И вот она видит — как слова ее прорастают зернами звезд, как истина побеждает страх, и как, наконец, побеждают они — и Гортхауэр ведет войска под черными знаменами по Валинору, и как падают Врата Ночи, и как фаэрни разбивает оковы Учителя, а она исцеляет раны… и как счастливо смеется Арта, приветствуя их, тех, кто вырвал ее из оков Предопределенности…
И как чужая ярость, обратившись клинком белого пламени, устремляется в открытое сердце мира. О да, Единый сурово карает тех, кто посмел вырваться из-под его власти…
Они пытаются защититься, взывая к Силе Эа, но ломать — не строить, а уничтожить — проще, чем спасти. Особенно, тому, кто, не вложив в свой мир и капли силы, зовется Творцом и знает, куда бить, чтоб наверняка…
Огонь.
Гибель.
Пустота… пепел и осколки оплавленных камней, плывущие в пустоте среди чужих звезд.
Ясное понимание — победа обернется гибелью. Любая победа — как бы сильны они ни стали, ведь даже самый искусный мечник не спасется от стрелы в спину, а самые крепкие доспехи не защитят от яда. Быть может, в честном бою они и одолеют Единого, но эта тварь не выйдет на честный бой. Стрелы и яд — его оружие.
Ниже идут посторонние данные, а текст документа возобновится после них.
-- ==== Sys2Proof/Machine/Flags.lean ====
section
/-! DEFINITION. The values that VF takes as a flag (10_state.md R41): exactly 0 or 1. -/

namespace Sys2Proof.Machine

/-- A condition as the value of VF. -/
def flag (holds : Bool) : Byte := if holds then 1 else 0

/-- The carry out of `8xy4`: 1 when `a + b > 255` (41_register_arith.md R114). -/
def carryFlag (a b : Byte) : Byte := flag (decide (a.toNat + b.toNat > 255))

/-- The no-borrow of `8xy5`: 1 when `a >= b` (41_register_arith.md R115). -/
def noBorrowFlag (a b : Byte) : Byte := flag (decide (a.toNat ≥ b.toNat))

/-- The collision of `Dxyn`: 1 when a sprite bit of 1 landed on a pixel that was 1 (43_draw.md R135). -/
def collisionFlag (collided : Bool) : Byte := flag collided

end Sys2Proof.Machine
end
Долгими ночами она лежит в темноте без сна, размышляя — как достигнуть победы? Как спасти Учителя — как спасти Арту, его сердце, его жизнь? Видения смутны, невнятны, болит голова, она спит наяву, и Морэндис уверена, что ученица влюбилась. Предлагает маковой настойки — нет, ей нужно совсем другое…
Звездный лист. Растение, наделенное Силой, чьи семена, как говорилось в Гэлломэ, были принесены в мир ветрами Эа… так странно было найти его здесь! Редкое в землях Севера, почти не встречавшееся в Белерианде, здесь оно росло в лесах, как трава, и Элхэ сперва не поверила себе, когда однажды весной ощутила смутно знакомый запах, и память Литиэль подсказала, что здесь эта травка называется ацелас, и ее считают никуда не годной, ибо помимо приятного запаха не знают никаких ее свойств. А между тем она, как однажды мельком проговорился учитель, обладала свойством не только прояснять сознание, но и многократно усиливать Дары Духа — Видящих и Помнящих, целителей тел и душ…
Редкая трава в землях Севера… и опасная — Учитель предостерегал от ее использования, говорил, что с нею легко потеряться в видениях, заблудиться и не найти выход. Безумие — вот чем грозил ароматный настой. Но сейчас, когда она мучительно искала и не могла найти ответа, спасения для того, кто был важнее собственной души… сейчас, когда звездный лист цвел на каждой поляне — она решилась. Два стебелька — просто бросить в чашку с горячей водой в час, когда покажутся первые звезды. И выпить на следующий вечер, перед сном — помня, что можно не проснуться…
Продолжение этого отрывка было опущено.